If you're buying a DSLR or a compact interchangeable-lens camera, both the zoom range and the stabilization features depend on the lens you're buying. A few DSLRs and interchangeable-lens compacts have in-body image stabilization, meaning that your images will be stabilized by in-camera mechanics regardless of which lens you attach.
If your camera doesn't have in-camera stabilization features, optically stabilized lenses are available, but they're often a bit more expensive.
Fixed-lens cameras now offer zoom ratings of up to 36X. These lenses are great for nature or sports photography, but unless the camera has good image stabilization (look for a camera with optical image stabilization) or a very fast shutter, you may need a steady hand or a tripod to avoid blurry pictures at extreme telephoto lengths.

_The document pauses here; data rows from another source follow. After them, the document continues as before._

/-! ### Fields outside maskCapture -/

theorem State.of_maskCapture_pending {s t : State} (h : t.maskCapture = s.maskCapture) : t.pending = s.pending :=
  (congrArg State.pending h :)
theorem State.of_maskCapture_phase {s t : State} (h : t.maskCapture = s.maskCapture) : t.phase = s.phase :=
  (congrArg State.phase h :)
theorem State.of_maskCapture_node {s t : State} (h : t.maskCapture = s.maskCapture) : t.node = s.node :=
  (congrArg State.node h :)
theorem State.of_maskCapture_now {s t : State} (h : t.maskCapture = s.maskCapture) : t.now = s.now :=
  (congrArg State.now h :)
theorem State.of_maskCapture_rows {s t : State} (h : t.maskCapture = s.maskCapture) : t.rows = s.rows :=
  (congrArg State.rows h :)
theorem State.of_maskCapture_classes {s t : State} (h : t.maskCapture = s.maskCapture) : t.classes = s.classes :=
  (congrArg State.classes h :)
theorem State.of_maskCapture_settings {s t : State} (h : t.maskCapture = s.maskCapture) : t.settings = s.settings :=
  (congrArg State.settings h :)
theorem State.of_maskCapture_tripLatch {s t : State} (h : t.maskCapture = s.maskCapture) : t.tripLatch = s.tripLatch :=
  (congrArg State.tripLatch h :)
theorem State.of_maskCapture_episode {s t : State} (h : t.maskCapture = s.maskCapture) : t.episode = s.episode :=
  (congrArg State.episode h :)
theorem State.of_maskCapture_enrol {s t : State} (h : t.maskCapture = s.maskCapture) : t.enrol = s.enrol :=
  (congrArg State.enrol h :)
theorem State.of_maskCapture_session {s t : State} (h : t.maskCapture = s.maskCapture) : t.session = s.session :=
  (congrArg State.session h :)
theorem State.of_maskCapture_staging {s t : State} (h : t.maskCapture = s.maskCapture) : t.staging = s.staging :=
  (congrArg State.staging h :)
theorem State.of_maskCapture_replay {s t : State} (h : t.maskCapture = s.maskCapture) : t.replay = s.replay :=
  (congrArg State.replay h :)
theorem State.of_maskCapture_commandQ {s t : State} (h : t.maskCapture = s.maskCapture) : t.commandQ = s.commandQ :=
  (congrArg State.commandQ h :)
theorem State.of_maskCapture_southTx {s t : State} (h : t.maskCapture = s.maskCapture) : t.southTx = s.southTx :=
  (congrArg State.southTx h :)
theorem State.of_maskCapture_northRx {s t : State} (h : t.maskCapture = s.maskCapture) : t.northRx = s.northRx :=
  (congrArg State.northRx h :)
theorem State.of_maskCapture_southRx {s t : State} (h : t.maskCapture = s.maskCapture) : t.southRx = s.southRx :=
  (congrArg State.southRx h :)
theorem State.of_maskCapture_northCounters {s t : State} (h : t.maskCapture = s.maskCapture) : t.northCounters = s.northCounters :=
  (congrArg State.northCounters h :)
theorem State.of_maskCapture_southCounters {s t : State} (h : t.maskCapture = s.maskCapture) : t.southCounters = s.southCounters :=
  (congrArg State.southCounters h :)
theorem State.of_maskCapture_freeReads {s t : State} (h : t.maskCapture = s.maskCapture) : t.freeReads = s.freeReads :=
  (congrArg State.freeReads h :)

You should try a camera's autofocus at full zoom: We've tested some models that were slow to focus at full zoom in low light.
Also note that not all high-zoom cameras are created equal. You know how you have to ask everyone in your group shot to gather in close to get in the shot? A wide-angle lens can solve that problem, so pay attention to the wide-angle end (lowest number) of the optical zoom range, not just the telephoto end (highest number).
If you take a lot of group shots or landscape shots, the wide-angle end of the lens is even more important; it lets you capture more of the scene when you're zoomed all the way out. A good wide-angle lens starts at about 28mm or less on the wide-angle end; the lower the number, the wider-angle the lens.
Be wary of advertised zoom ratings – many vendors combine the optical zoom (which moves the lens to magnify the subject) with digital zoom, which merely captures fewer pixels and magnifies those. Optical zoom gives you all the benefit of the camera's maximum resolution, combined with the ability to focus in tight on faraway action.